-- ==== Sys2Proof/Laws/PerInstr.lean ====
section
/-! SUPPORT. For each instruction: the fields it is encoded in are within their widths, and stand for that instruction; and the words of such fields read back as the fields (05 R109 to R114, 15 R328). -/
open Sys2Proof

namespace Sys2Proof.Laws

/-- A field of the X format within its seven bits: 127 stands for a literal where the field is an operand of R111, and only there. -/
def xfOk (lit : Bool) : XF → Prop
  | .num n => n < 128 ∧ (lit = true → n ≠ 127)
  | .lit _ => lit = true

/-- Fields within their widths, of the format that R114 gives their major opcode. -/
def rawFits : Raw → Prop
  | .r maj op c d a b => fmtOf maj = some .r ∧ hasExt maj op = false ∧ maj < 64 ∧ op < 8 ∧ c < 2 ∧ d < 128 ∧ a < 128 ∧ b.fits = true
  | .rx maj op c d a b e pe sf df rnd => fmtOf maj = some .r ∧ hasExt maj op = true ∧ maj < 64 ∧ op < 8 ∧ c < 2 ∧ d < 128 ∧ a < 128 ∧ b.fits = true ∧ e.fits = true ∧ pe < 128 ∧ sf < 16 ∧ df < 16 ∧ rnd < 8
  | .m maj op c ord scp d addr => fmtOf maj = some .m ∧ maj < 64 ∧ op < 8 ∧ c < 2 ∧ ord < 4 ∧ scp < 16 ∧ d < 128 ∧ addr.a < 128
  | .ma maj op c ord scp d addr b n => fmtOf maj = some .ma ∧ maj < 64 ∧ op < 8 ∧ c < 2 ∧ ord < 4 ∧ scp < 16 ∧ d < 128 ∧ addr.a < 128 ∧ b.fits = true ∧ n.fits = true
  | .br op c disp => op < 16 ∧ c < 2 ∧ disp < 2 ^ 21
  | .x maj op c idx cv q a b => fmtOf maj = some .x ∧ maj < 64 ∧ op < 16 ∧ c < 2 ∧ idx < 8 ∧ cv < 8 ∧ q < 2 ∧ xfOk (xOps maj op q).1 a ∧ xfOk (xOps maj op q).2 b
  | .s maj op c imm => fmtOf maj = some .s ∧ maj < 64 ∧ op < 256 ∧ c < 2 ∧ imm < 2 ^ 17

/-- A well-formed instruction that has fields: they are within their widths, and stand for it. -/
def Encodes.Statement (i : Instr) : Prop := i.wf = true → ∀ r, i.raw = some r → r.toInstr = some i ∧ rawFits r

/-- A displacement of 21 bits reads back. -/
theorem sx_toPat {x : Int} (h : -1048576 ≤ x) (h' : x < 1048576) : sx (toPat x 21) 21 = x := by
  have e : ((2 ^ 21 : Nat) : Int) = 2097152 := rfl
  have d : (2 ^ (21 - 1) : Nat) = 1048576 := rfl
  have f : (2 ^ 21 : Nat) = 2097152 := rfl
  simp only [sx, toPat, e, d]
  by_cases c : (x % 2097152).toNat % 2 ^ 21 < 1048576
  · rw [if_pos c]; omega
  · rw [if_neg c]; omega
theorem toPat_lt (x : Int) : toPat x 21 < 2097152 := by
  have e : ((2 ^ 21 : Nat) : Int) = 2097152 := rfl
  simp only [toPat, e]
  omega

end Sys2Proof.Laws

section
open Sys2Proof.Laws
set_option Elab.async false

## WORK INSTRUCTION
What lines in the material mention "theorem"? Copy every one of them.

## ANSWER SECTION
theorem sx_toPat {x : Int} (h : -1048576 ≤ x) (h' : x < 1048576) : sx (toPat x 21) 21 = x := by
theorem toPat_lt (x : Int) : toPat x 21 < 2097152 := by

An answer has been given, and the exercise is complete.